SERANG, BantenHeadline.com – World Resources Institute (WRI), Bank Dunia, dan UNDP telah mengingatkan ancaman krisis pangan dan bahaya kelaparan akan terjadi dalam tiga dekade mendatang. Perselisihan akibat perebutan akses sumber pangan diperkirakan memanas dan menyulut terjadinya perang di banyak tempat.
Konflik regional diduga kuat akan sulit terhindar dan memicu terjadinya banyak kematian. Sementara krisis air bersih, pemanasan global, dan iklim yang makin tak bersahabat ikut memperburuk keadaan.
Kekhawatiran itu telah mendorong sejumlah anak muda milenial mengambil inisiatif mengampanyekan pentingnya kemandirian dan ketahanan pangan melalui forum Pendaringan. Mereka mendesak agar semua pihak secara serius merumuskan langkah-langkah strategis untuk mengantisipasi krisis pangan, yang disebut para ahli, akan sangat sulit terhindar.
Aida Syamsuhadi, yang menginisiasi terbentuknya Pendaringan menyebut, negara-negara yang memenuhi kebutuhan pangannya melalui kebijakan import akan menjadi yang pertama-tama terkena dampak krisis pangan. Bahkan 10 tahun lebih awal dari negara-negara lainnya.
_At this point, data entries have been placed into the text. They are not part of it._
-- ==== Sys2Proof/Laws/PerInstr.lean ====
section
/-! SUPPORT. A statement about every instruction as syntax, one lemma per constructor: its word selects its
own row of the opcode table (R52 to R54). -/

namespace Sys2Proof.Laws.EncodesInRow

/-- The instruction's word selects the row of its mnemonic, and no row of another mnemonic. -/
def Statement (i : Instr) : Prop :=
  ∀ r ∈ opcodeRows, (r.selects (encode i) = true ↔ r.mnemonic = i.mnemonic)

/-- A D-form word holds its primary opcode in the top six bits whatever its operands. -/
theorem dForm_opcode (op : Nat) (hop : op < 64) (rs ra : Reg) (d : BitVec 16) (w : Word)
    (hw : w = BitVec.ofNat 32 (op * 2 ^ 26 + rs.val * 2 ^ 21 + ra.val * 2 ^ 16 + d.toNat)) :
    w.toNat / 2 ^ 26 = op := by
  have hd := d.isLt
  have hs := rs.isLt
  have ha := ra.isLt
  rw [hw, BitVec.toNat_ofNat]
  omega

/-- An X-form word holds its primary opcode in the top six bits and its low eleven bits as given. -/
theorem xForm_opcode (low : Nat) (hlow : low < 2048) (rs ra rb : Reg) (w : Word)
    (hw : w = BitVec.ofNat 32 (31 * 2 ^ 26 + low + rs.val * 2 ^ 21 + ra.val * 2 ^ 16 + rb.val * 2 ^ 11)) :
    w.toNat / 2 ^ 26 = 31 ∧ w.toNat % 2 ^ 11 = low := by
  have hs := rs.isLt
  have ha := ra.isLt
  have hb := rb.isLt
  rw [hw, BitVec.toNat_ofNat]
  omega

/-- Masking with 0xFC000000 keeps the primary opcode. -/
theorem maskD_iff (w : Word) (op : Nat) (hop : op < 64) :
    (w &&& 0xFC000000 = BitVec.ofNat 32 (op * 2 ^ 26)) ↔ w.toNat / 2 ^ 26 = op := by
  have hw := w.isLt
  have key : w &&& 0xFC000000 = BitVec.ofNat 32 (w.toNat / 2 ^ 26 * 2 ^ 26) := by
    apply BitVec.eq_of_getLsbD_eq
    intro i hi
    rw [BitVec.getLsbD_and, BitVec.getLsbD_ofNat, Nat.testBit_mul_two_pow, Nat.testBit_div_two_pow]
    interval_cases i <;> simp [BitVec.getLsbD] <;> exact fun _ => by decide
  rw [key]
  constructor
  · intro h
    have := congrArg BitVec.toNat h
    rw [BitVec.toNat_ofNat, BitVec.toNat_ofNat] at this
    omega
  · intro h
    rw [h]

/-- Masking with 0xFC0007FF keeps the primary opcode and the low eleven bits. -/
theorem maskX_iff (w : Word) (op low : Nat) (hop : op < 64) (hlow : low < 2048) :
    (w &&& 0xFC0007FF = BitVec.ofNat 32 (op * 2 ^ 26 + low)) ↔
      w.toNat / 2 ^ 26 = op ∧ w.toNat % 2 ^ 11 = low := by
  have hw := w.isLt
  have key : w &&& 0xFC0007FF = BitVec.ofNat 32 (w.toNat / 2 ^ 26 * 2 ^ 26 + w.toNat % 2 ^ 11) := by
    apply BitVec.eq_of_getLsbD_eq
    intro i hi
    have hm : w.toNat % 2 ^ 11 < 2 ^ 26 := by omega
    rw [BitVec.getLsbD_and, BitVec.getLsbD_ofNat, Nat.mul_comm,
      Nat.testBit_two_pow_mul_add _ hm, Nat.testBit_div_two_pow, Nat.testBit_mod_two_pow]
    interval_cases i <;> simp [BitVec.getLsbD] <;> exact fun _ => by decide
  rw [key]
  constructor
  · intro h
    have := congrArg BitVec.toNat h
    rw [BitVec.toNat_ofNat, BitVec.toNat_ofNat] at this
    omega
  · rintro ⟨rfl, rfl⟩
    rfl

/-- How a word selects each of the four rows. -/
theorem selects_iff (w : Word) (r : OpcodeRow) (hr : r ∈ opcodeRows) :
    r.selects w = true ↔
      match r.mnemonic with
      | .stw => w.toNat / 2 ^ 26 = 36
      | .stwu => w.toNat / 2 ^ 26 = 37
      | .stwux => w.toNat / 2 ^ 26 = 31 ∧ w.toNat % 2 ^ 11 = 0x16E
      | .stwx => w.toNat / 2 ^ 26 = 31 ∧ w.toNat % 2 ^ 11 = 0x12E := by
  simp only [opcodeRows, List.mem_cons, List.not_mem_nil, or_false] at hr
  rcases hr with rfl | rfl | rfl | rfl <;> simp only [OpcodeRow.selects, beq_iff_eq]
  · exact maskD_iff w 36 (by omega)
  · exact maskD_iff w 37 (by omega)
  · exact maskX_iff w 31 0x16E (by omega) (by omega)
  · exact maskX_iff w 31 0x12E (by omega) (by omega)

theorem stw (rs ra : Reg) (d : BitVec 16) : Statement (.stw rs ra d) := by
  intro r hr
  have h := dForm_opcode 36 (by omega) rs ra d (encode (.stw rs ra d)) rfl
  rw [selects_iff _ r hr]
  cases hm : r.mnemonic <;> simp [Instr.mnemonic] <;> omega

theorem stwu (rs ra : Reg) (d : BitVec 16) : Statement (.stwu rs ra d) := by
  intro r hr
  have h := dForm_opcode 37 (by omega) rs ra d (encode (.stwu rs ra d)) rfl
  rw [selects_iff _ r hr]
  cases hm : r.mnemonic <;> simp [Instr.mnemonic] <;> omega

theorem stwux (rs ra rb : Reg) : Statement (.stwux rs ra rb) := by
  intro r hr
  have h := xForm_opcode 0x16E (by omega) rs ra rb (encode (.stwux rs ra rb)) rfl
  rw [selects_iff _ r hr]
  cases hm : r.mnemonic <;> simp [Instr.mnemonic] <;> omega

theorem stwx (rs ra rb : Reg) : Statement (.stwx rs ra rb) := by
  intro r hr
  have h := xForm_opcode 0x12E (by omega) rs ra rb (encode (.stwx rs ra rb)) rfl
  rw [selects_iff _ r hr]
  cases hm : r.mnemonic <;> simp [Instr.mnemonic] <;> omega

end Sys2Proof.Laws.EncodesInRow
end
Keteledoran yang dipicu oleh kebijakan import yang serampangan bukan hanya menciptakan ketergantungan. Lebih buruk dari itu, import yang tak terkendali dicemaskan mengganggu kedaulatan dan ketahanan pangan untuk jangka waktu yang lebih panjang
”Kita semua tentu ingin Indonesia secara fundamental kokoh. Sudah saatnya kita mengarahkan fokus perhatian pada penguatan sendi-sendi ketahanan pangan. Profesi petani, peternak, dan nelayan diakui amat penting, tapi ketiga profesi ini relatif belum cukup banyak merasakan kebijakan yang berpihak. Ada sejenis kekuatan yang tak ingin Indonesia tangguh dengan membiarkan petani, peternak, dan nelayan kita tanpa aturan yang mampu melindungi, menjaga, dan merawat kesinambungan,” kata Aida melalui rilis yang diterima wartawan, Kamis (17/5/2018).
Sementara itu Nur Agis Aulia, seorang peternak muda yang ikut bergabung di Pendaringan, telah menggagas penyelenggaraan Kuliah Whatsapp (KulWA) yang ditujukan bagi para petani, peternak, dan nelayan. KulWA, harap Agis, tak hanya sekadar menjadi arena diseminasi pengetahuan atau tukar informasi dari mereka yang telah berhasil menorehkan banyak prestasi di sektor pangan. Ia menyebut, di forum ini pula petani, peternak, dan nelayan dapat berkonsolidasi dan mengorganisasi diri untuk memperjuangkan kebijakan yang berpihak.
”Pendaringan akan kami dorong sebagai tempat untuk mengadvokasi berbagai isu yang dianggap melemahkan kehidupan petani, peternak, dan nelayan di Indonesia. Kami juga menyadari, di masa depan para petani, peternak, dan nelayan harus mampu beradaptasi dengan perkembangan teknologi. Digitalisasi produk pertanian, misalnya, sangat penting bagi semua pemangku kepentingan. Sekaligus juga upaya kami untuk memudahkan konsumen terhubung langsung dengan petani, peternak, dan nelayan,” tegas Agis.
Agis menerangkan, KulWA Pendaringan saat ini diikuti tak kurang dari 1500 peserta dari kalangan petani, peternak, nelayan, mahasiswa, dan umum yang tertarik dengan dunia pangan. Di luar peserta yang berasal dari seluruh provinsi yang ada di Indonesia, beberapa di antaranya juga berasal dari sejumlah negara seperti Amerika Serikat, Jepang, Singapura, Korea, hingga beberapa negara di Timur Tengah.
Di kesempatan Kuliah WA Agis juga menyampaikan ajakan pada generasi milenial untuk menjalani profesi sebagai petani, peternak, dan nelayan. Melalui media sosial ia tengah mensosialisasikan tagar #2019JadiPetaniPeternakNelayan. Bukan tanpa alasan ia menyerukan ajakan tersebut. Agis mengatakan, ”Selama kita masih belum mampu mengonsumsi plastik, mengunyah batu, atau menelan besi, maka selama itu pula profesi petani, peternak, dan nelayan akan selalu dibutuhkan. Saya ingin memberikan manfaat bagi sesama, karena itu saya mengajak kita semua jadi petani, peternak, dan nelayan.”. (Red-05).